How about applying chunking heuristics to DATA-like columns only?
Can you think of any other column "schemas" that Quartical/pfb-clean/Cubical use?
How about applying chunking heuristics to DATA-like columns only?
That will suffice for my purposes.
Can you think of any other column "schemas" that Quartical/pfb-clean/Cubical use?

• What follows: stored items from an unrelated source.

/-! Delivery (R262, R263). -/

/-- An event has left the outgoing buffer of a unit: when it was dropped, the bank that emitted it counts it, and no later one (log 42). -/
def State.unitDone (s : State) (unit : Option (Nat × Nat)) (dropped : Bool) : State :=
  match unit with
  | some (vt, gen) => if dropped then s.modBank vt (fun b => if b.gen = gen then { b with dropped := satInc b.dropped } else b) else s
  | none => s

/-- An event meets a full queue: it is sent back for a retry, or refused finally (R263). -/
def State.spurFull (s : State) (p : Packet) (e : SpurEvent) (tries : Nat) (unit : Option (Nat × Nat)) (send : Option Nat) (launch : Nat) : State :=
  if tries < 8 then s.sendBack p (e.src * 4096) (tries + 1) (.spur e (tries + 1) unit send launch)
  else ((s.dropPacket p.id).unitDone unit true).answerSend send (some (p.dst, .spurOverflow)) false

/-- The event in packet k reaches its bank: accepted, refused finally, or sent back for a retry. -/
def State.spurArrival (s : State) (k : Nat) : State :=
  match s.packet k with
  | none => s
  | some p =>
    match p.pl with
    | .spur e tries unit send launch =>
      if !s.landed p then s
      else
        let refuse := fun (cause : Cause) => ((s.dropPacket k).unitDone unit true).answerSend send (some (p.dst, cause)) false
        match s.bank p.dst with
        | none => refuse .space
        | some b =>
          if b.count ≤ e.neuron then refuse .space
          else if 8192 ≤ b.queue.length then s.spurFull p e tries unit send launch
          else
            (((s.dropPacket k).setBank p.dst (b.enqueue e)).unitDone unit false).answerSend send none (decide (e.tick < b.h) && b.trapLate)
    | _ => s

/-- spur.cfg (R255, R256). -/
def execSpurCfg (s : State) : Out := .next (issue .spurCfg bodySpurCfg s)

/-- spur.post (R264, R265); in a gang SPUR_LATE follows the completion of the whole. -/
def execSpurPost (s : State) : Out :=
  let t := issue .spurPost bodySpurPost s
  .next (if 1 < (s.members s.cur).length ∧ (t.ctx s.cur).count = (s.ctx s.cur).count + 1 ∧ (t.ctx s.cur).gang.isSome = true then t.gangLate (s.members s.cur)
    else t)

/-- spur.tick (R258, R264). -/
def execSpurTick (s : State) : Out := .next (issue .spurTick bodySpurTick s)

/-- spur.read (R264). -/
def execSpurRead (s : State) : Out := .next (issue .spurRead bodySpurRead s)

/-- spur.drain (R264). -/
def execSpurDrain (s : State) : Out := .next (issue .spurDrain bodySpurDrain s)

/-- The event in packet k reaches its tile (R262, R263). -/
def execSpurEventArrival (s : State) : Out := .next (s.spurArrival s.ev.k)

/-- The refused event in packet k is sent again (R263). -/
def execSpurEventRetry (s : State) : Out := .next (s.packetRetry s.ev.k false)

/-- The open tick of the bank of tile vt closes by the pace (R258). -/
def execPaceTickClose (s : State) : Out := .next (s.paceClose s.ev.vt)
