-- ==== Sys2Proof/Machine/Sys.lean ====
section
/-! DEFINITION. System registers (R35–R52, R59, R296): major 0x7b, and the rows that are single register writes. -/

namespace Sys2Proof.Machine

open Sys2Proof

/-! Reading (R39–R52). -/

/-- Flags that the helper slots of a tile hold (R46). -/
def State.tileOr (s : State) (vt : Nat) : BitVec 5 :=
  (s.ctxs.filter (fun x => decide (x.1 / 16 / 192 = vt) && x.1 % 16 != 0)).foldl
    (fun f x => f ||| (if x.2.st.live then x.2.ff else x.2.kept)) 0

/-- Word k of the Farrier block of a die (R416). -/
def State.farrier (s : State) (vd k : Nat) : Nat := s.load (flatCommons vd (0x7fe8000 + 8 * k)) 8

/-- HARVEST (Table 16). -/
def State.harvest (s : State) (vd : Nat) : Nat :=
  (s.farrier vd 1 / 2 ^ 13 % 2) * 2 ^ 22 + s.liveCount vd * 2 ^ 13 + s.nGallops * 2 ^ 7 + s.nDies

/-- VDIE (Table 15). -/
def State.vdie (s : State) (vd : Nat) : Nat :=
  let i := s.info vd
  i.pair * 2 ^ 17 + (if i.canter then 2 ^ 16 else 0) + i.mate.getD 0x3f * 2 ^ 8 + vd

/-- CTXID (Table 14). -/
def State.ctxid (s : State) (c : CtxId) : Nat :=
  s.logical (dieOf c.core.vt) c.core.pos * 2 ^ 32 + (if (s.ctx c).sup then 2 ^ 24 else 0) + identC c

/-- DECTAB (Table 22). -/
def Core.dectab (k : Core) : Nat :=
  let tab := fun i => (k.dec.get i 0).toNat
  (if tblMono tab 255 then 2 ^ 62 else 0) + k.decIdx.toNat * 2 ^ 40 + tab k.decIdx.toNat

/-- The value a read of a system register returns. -/
def State.sysRead (s : State) (c : CtxId) (n : Nat) : Word :=
  let vt := c.core.vt
  let vd := dieOf vt
  let k := s.ctx c
  let q := s.core c.core
  let t := s.tile vt
  match n with
  | 0x01 => BitVec.ofNat 64 (s.paceAt vt)
  | 0x02 => BitVec.ofNat 64 (s.edgesAt c.core.vt + (2 ^ 64 - q.cycle0 % 2 ^ 64))
  | 0x03 => BitVec.ofNat 64 (Config.skew * 256 + if t.uncertain then 1 else 0)
  | 0x04 => BitVec.ofNat 64 (s.ctxid c)
  | 0x05 => BitVec.ofNat 64 vt
  | 0x06 => BitVec.ofNat 64 (s.vdie vd)
  | 0x07 => BitVec.ofNat 64 (s.harvest vd)
  | 0x08 => BitVec.ofNat 64 (t.plb0 * 2 ^ 16)
  | 0x09 => BitVec.ofNat 64 (t.plb1 * 2 ^ 16)
  | 0x0a => BitVec.ofNat 64 (t.ckbase * 2 ^ 48 + t.plb2 * 2 ^ 16)
  | 0x0b => k.cause
  | 0x0c => k.trapPc
  | 0x0d => k.trapVal
  | 0x0e => k.trapTag
  | 0x0f => q.trapVec
  | 0x10 => q.upcallVec
  | 0x11 => BitVec.ofNat 64 (k.seed.toNat * 2 ^ 32 + k.mode.toNat)
  | 0x12 => BitVec.ofNat 64 (k.ff.toNat + if c.ctx = 0 ∨ k.sup = true then (s.tileOr vt).toNat * 2 ^ 8 else 0)
  | 0x13 => k.lpct
  | 0x14 => BitVec.ofNat 64 q.dectab
  | 0x15 => q.classEn.setWidth 64
  | 0x16 => (s.classPend c.core).setWidth 64
  | 0x17 => q.waitLim.setWidth 64
  | 0x18 => q.barRect.setWidth 64
  | 0x19 => q.detmode.setWidth 64
  | 0x1a => if q.ctlPrio then 1 else 0
  | 0x1b => Config.feat0.setWidth 64
  | 0x1c => Config.feat1.setWidth 64
  | 0x1d => s.featAck
  | _ => 0

/-! Writing (R37, R296). -/

/-- The rectangle layout of BARRECT (Table 23) is in range. -/
def rectOk (w : Nat) : Bool :=
  decide (natBits w 8 4 ≤ 11) && decide (natBits w 0 4 ≤ natBits w 8 4) && decide (natBits w 4 4 ≤ natBits w 12 4)

/-- Reserved bits are set or a field is out of range (R37). -/
def sysReserved (n v : Nat) : Bool :=
  match n with
  | 0x08 | 0x09 | 0x0a => v / 2 ^ 58 != 0 || natBits v 26 22 != 0 || natBits v 0 16 != 0 || decide (768 < natBits v 16 10)
  | 0x0b => v / 2 ^ 24 != 0 || natBits v 10 6 != 0
  | 0x0e => v / 2 ^ 59 != 0
  | 0x11 => natBits v 3 29 != 0 || decide (4 < natBits v 0 3)
  | 0x12 => v / 2 ^ 13 != 0 || natBits v 5 3 != 0
  | 0x14 => natBits v 48 14 != 0 || natBits v 19 21 != 0
  | 0x15 => v / 2 ^ 16 != 0
  | 0x17 => v / 2 ^ 32 != 0
  | 0x18 => v / 2 ^ 16 != 0 || !rectOk v
  | 0x19 => v / 2 ^ 3 != 0
  | 0x1a => v / 2 != 0
  | _ => false

/-- A launch is resident on a tile: it has a core there, or stands pre-empted there (R337, R369). -/
def State.resident (s : State) (vt : Nat) : Bool :=
  s.cores.any (fun p => decide (p.1 / 192 = vt) && p.2.launch.isSome) || s.launches.any (fun l => l.shares.any (fun h => h.saved.contains vt))

/-- The boundaries of a tile with one of them replaced (R59). -/
def Tile.withPlb (t : Tile) (n b : Nat) : Tile :=
  if n = 0x08 then { t with plb0 := b } else if n = 0x09 then { t with plb1 := b } else { t with plb2 := b }

def Tile.ordered (t : Tile) : Bool := decide (t.plb0 ≤ t.plb1) && decide (t.plb1 ≤ t.plb2) && decide (t.plb2 ≤ t.ckbase)

/-- The checks of a write at step 7 of R86, in order: the trap it takes. -/
def State.sysCheck (s : State) (c : CtxId) (n : Nat) (w : Word) : Option Tr :=
  let v := w.toNat
  let res := fun (d : Nat) => some ({ cause := .launchResource, val := 0, detail := d, other := 0, obyte := 0 } : Tr)
  if (n = 0x11 ∧ v % 8 = 4 ∧ s.feat0 4 = false) ∨ (n = 0x19 ∧ v % 2 = 1 ∧ s.feat0 6 = false) then some (Cause.at_ .featureOff 0)
  else if sysReserved n v then some (Cause.at_ .reservedField 0)
  else if n = 0x08 ∨ n = 0x09 ∨ n = 0x0a then
    (if s.resident c.core.vt || !((s.tile c.core.vt).withPlb n (natBits v 16 10)).ordered then res 4 else none)
  else if n = 0x19 ∧ (s.core c.core).launch.isSome then res 9
  else if n = 0x1d ∧ s.featSet = true then some (Cause.at_ .privilege 0)
  else none

/-! The slice map (R443, R444). -/

/-- Slots of a die with an active slice, and the slice's size in 64 KiB units. -/
def State.slices (s : State) (vd : Nat) : List (Nat × Nat) :=
  (List.range 8).filterMap (fun k =>
    let t := s.tile (8 * vd + k)
    if t.draining || t.stopped || t.lost || t.plb2 ≤ t.plb1 then none else some (k, t.plb2 - t.plb1))

/-- Entries of each slice: by weight, the remaining ones to the lowest slots. -/
def sliceShares (l : List (Nat × Nat)) : List (Nat × Nat) :=
  let w := (l.map (fun x => x.2)).sum
  let q := l.map (fun x => (x.1, 64 * x.2 / w))
  let r := 64 - (q.map (fun x => x.2)).sum
  q.mapIdx (fun i x => (x.1, x.2 + if i < r then 1 else 0))

/-- The slice map of a die is written, with a generation (R443). -/
def State.writeSlices (s : State) (vd gen : Nat) : State :=
  let l := s.slices vd
  let owners := (sliceShares l).flatMap (fun x => List.replicate x.2 x.1)
  let a := flatCommons vd 0x7fea000
  (s.store a 8 (gen + (l.map (fun x => 2 ^ (8 + x.1))).sum)).storeBytes (a + 8) ((List.range 64).map (fun i => BitVec.ofNat 8 (owners.getD i 0xff)))

/-- A new slice map is installed; slices write back the lines of the entries they have lost (R444). -/
def State.remap (s : State) (vd : Nat) : State :=
  let t := s.writeSlices vd ((s.load (flatCommons vd 0x7fea000) 8 % 4 + 1) % 4)
  t.writeBack (fun x => s.lineDie (x * 64) == vd && s.sliceOf vd (flatPa (x * 64)) != t.sliceOf vd (flatPa (x * 64)))

/-- Pool bounds of a tile change, with the slice map of its die and the checkpoint of its slot (R417, R444). -/
def State.setBounds (s : State) (vt : Nat) (f : Tile → Tile) : State :=
  ((s.modTile vt f).remap (dieOf vt)).uncover (dieOf vt) (s.curSite (dieOf vt) (slotOf vt))

/-- The register takes a value that passed its checks. -/
def State.sysWrite (s : State) (c : CtxId) (n : Nat) (w : Word) : State :=
  let v := w.toNat
  match n with
  | 0x08 | 0x09 | 0x0a => s.setBounds c.core.vt (fun t => t.withPlb n (natBits v 16 10))
  | 0x0b => s.modCtx c (fun k => { k with cause := w })
  | 0x0c => s.modCtx c (fun k => { k with trapPc := w })
  | 0x0d => s.modCtx c (fun k => { k with trapVal := w })
  | 0x0e => s.modCtx c (fun k => { k with trapTag := w })
  | 0x0f => s.modCore c.core (fun k => { k with trapVec := w })
  | 0x10 => s.modCore c.core (fun k => { k with upcallVec := w })
  | 0x11 => s.modCtx c (fun k => { k with mode := w.setWidth 3, seed := w.extractLsb' 32 32 })
  | 0x12 => s.modCtx c (fun k => { k with ff := w.setWidth 5 })
  | 0x13 => s.modCtx c (fun k => { k with lpct := w })
  | 0x14 =>
    let i : BitVec 8 := w.extractLsb' 40 8
    s.modCore c.core (fun k => { k with decIdx := i, dec := if w.getLsbD 63 then k.dec.set i.toNat (w.setWidth 19) else k.dec })
  | 0x15 => s.modCore c.core (fun k => { k with classEn := w.setWidth 16 })
  | 0x17 => s.modCore c.core (fun k => { k with waitLim := w.setWidth 32 })
  | 0x18 => s.modCore c.core (fun k => { k with barRect := w.setWidth 16 })
  | 0x19 => s.modCore c.core (fun k => { k with detmode := w.setWidth 3 })
  | 0x1a => s.modCore c.core (fun k => { k with ctlPrio := w.getLsbD 0 })
  | 0x1d => { s with featAck := w &&& (Config.feat1 ++ Config.feat0), featSet := true }
  | _ => s

/-- The scope of the register is wider than the context, so that its write is a commit event (R421). -/
def sysWide (n : Nat) : Bool := !([0x0b, 0x0c, 0x0d, 0x0e, 0x11, 0x12, 0x13].contains n)

/-- The register number of a SYS. -/
def sysNum (o : Fields) : Nat := o.imm.toNat % 256

/-- Check and write. -/
def Env.sysPut (e : Env) (s : State) : Except Stop State :=
  let n := sysNum e.o
  match s.sysCheck e.me n (e.a s) with
  | some t => .error (.trap t s)
  | none => .ok ((if sysWide n then s.commit e.me else s).sysWrite e.me n (e.a s))

/-- sys.csrr. -/
def bodyCsrr : Body := fun e s => e.put s (s.sysRead e.me (sysNum e.o))

/-- sys.csrw. -/
def bodyCsrw : Body := fun e s => do
  let s ← e.sysPut s
  pure (.next, s)

/-- sys.csrx. -/
def bodyCsrx : Body := fun e s => do
  let t := s.sysRead e.me (sysNum e.o)
  let s ← e.sysPut s
  e.put s t

/-! Single register writes as rows of their own. -/

/-- The SYS write at which a context stands, when it may issue: the row and its fields. -/
def State.sysAt (s : State) (c : CtxId) : Option Inst :=
  if !s.mayIssue c || s.coreStopped c.core || s.vseqHas c || s.mqHas c || (s.ctx c).entry != .inLine then none
  else
    match decodeHead (s.ctx c).line (headIndex (s.ctx c).pc) with
    | .ok i => if i.row = .sysCsrw ∨ i.row = .sysCsrx then some i else none
    | .error _ => none

/-- A register write of a kind: the SYS write at which context `ev.ctx` stands; or, on a core outside every launch, where no context runs, a
supervisor write of register `ev.k` by system software, whole or not at all (R37). -/
def State.regEvent (s : State) (kind : Nat → Word → Bool) : State :=
  let a := s.ev
  if (s.core a.ctx.core).launch.isNone then
    if (s.tile a.ctx.core.vt).draining || (s.tile a.ctx.core.vt).stopped || (a.k == 0x1d && s.attest.dark) then s
    else if kind a.k a.w && (match regAcc a.k with | some x => x != .ro | none => false) && (s.sysCheck a.ctx a.k a.w).isNone then
      s.sysWrite a.ctx a.k a.w
    else s
  else
    match s.sysAt a.ctx with
    | some i =>
      if kind (sysNum i.o) (s.rs a.ctx i.o.s1) then
        issue i.row (if i.row = .sysCsrw then bodyCsrw else bodyCsrx) { s with cur := a.ctx, op := i.o }
      else s
    | none => s

/-- sys.csrr (R296). -/
def execSysCsrr (s : State) : Out := .next (issue .sysCsrr bodyCsrr s)

/-- sys.csrw (R296). -/
def execSysCsrw (s : State) : Out := .next (issue .sysCsrw bodyCsrw s)

/-- sys.csrx (R296). -/
def execSysCsrx (s : State) : Out := .next (issue .sysCsrx bodyCsrx s)

/-- A register without behaviour of its own is written (R37). -/
def execRegisterWrite (s : State) : Out := .next (s.regEvent (fun n _ => !([0x08, 0x09, 0x0a, 0x14, 0x19, 0x1a, 0x1d].contains n)))

/-- DECTAB is written with WR = 1 (R47). -/
def execDectabStore (s : State) : Out := .next (s.regEvent (fun n v => n == 0x14 && v.getLsbD 63))

/-- DECTAB is written with WR = 0 (R47). -/
def execDectabSelect (s : State) : Out := .next (s.regEvent (fun n v => n == 0x14 && !v.getLsbD 63))

/-- A pool boundary is written (R59). -/
def execPlbWrite (s : State) : Out := .next (s.regEvent (fun n _ => n == 0x08 || n == 0x09 || n == 0x0a))

/-- DETMODE is written (R50). -/
def execDetmodeWrite (s : State) : Out := .next (s.regEvent (fun n _ => n == 0x19))

/-- FEATACK is written (R52). -/
def execFeatackWrite (s : State) : Out := .next (s.regEvent (fun n _ => n == 0x1d))

/-- CTLPRIO is written (R49). -/
def execCtlprioWrite (s : State) : Out := .next (s.regEvent (fun n _ => n == 0x1a))

end Sys2Proof.Machine
end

Only the WEIGHT column but I believe that will be deprecated eventually and I am strongly opposed to using it anyway
@Athanaseus just got hit by this again. Converting an MS with non-standard columns leaves the resulting dataset in a state that is hard to deal with since the will not have the expected chan and corr dimensions for non-standard columns
Can you think of any other column "schemas" that Quartical/pfb-clean/Cubical use?
This MS also has a BITFLAG column
I should block off some time to look at this tomorrow. One possible workaround is to use the --exclude
flag, if the column is unnecessary.
Thanks @sjperkins. This is the column he wants to image. Actually he used the --exclude
flag to drop the dozen or so other non-standard columns already (I guess an inevitable side effect of experimentation). I can wrangle the dataset into shape manually for now
Thanks @sjperkins. This is the column he wants to image. Actually he used the
--exclude
flag to drop the dozen or so other non-standard columns already (I guess an inevitable side effect of experimentation). I can wrangle the dataset into shape manually for now
Are these columns shaped like DATA/FLAG?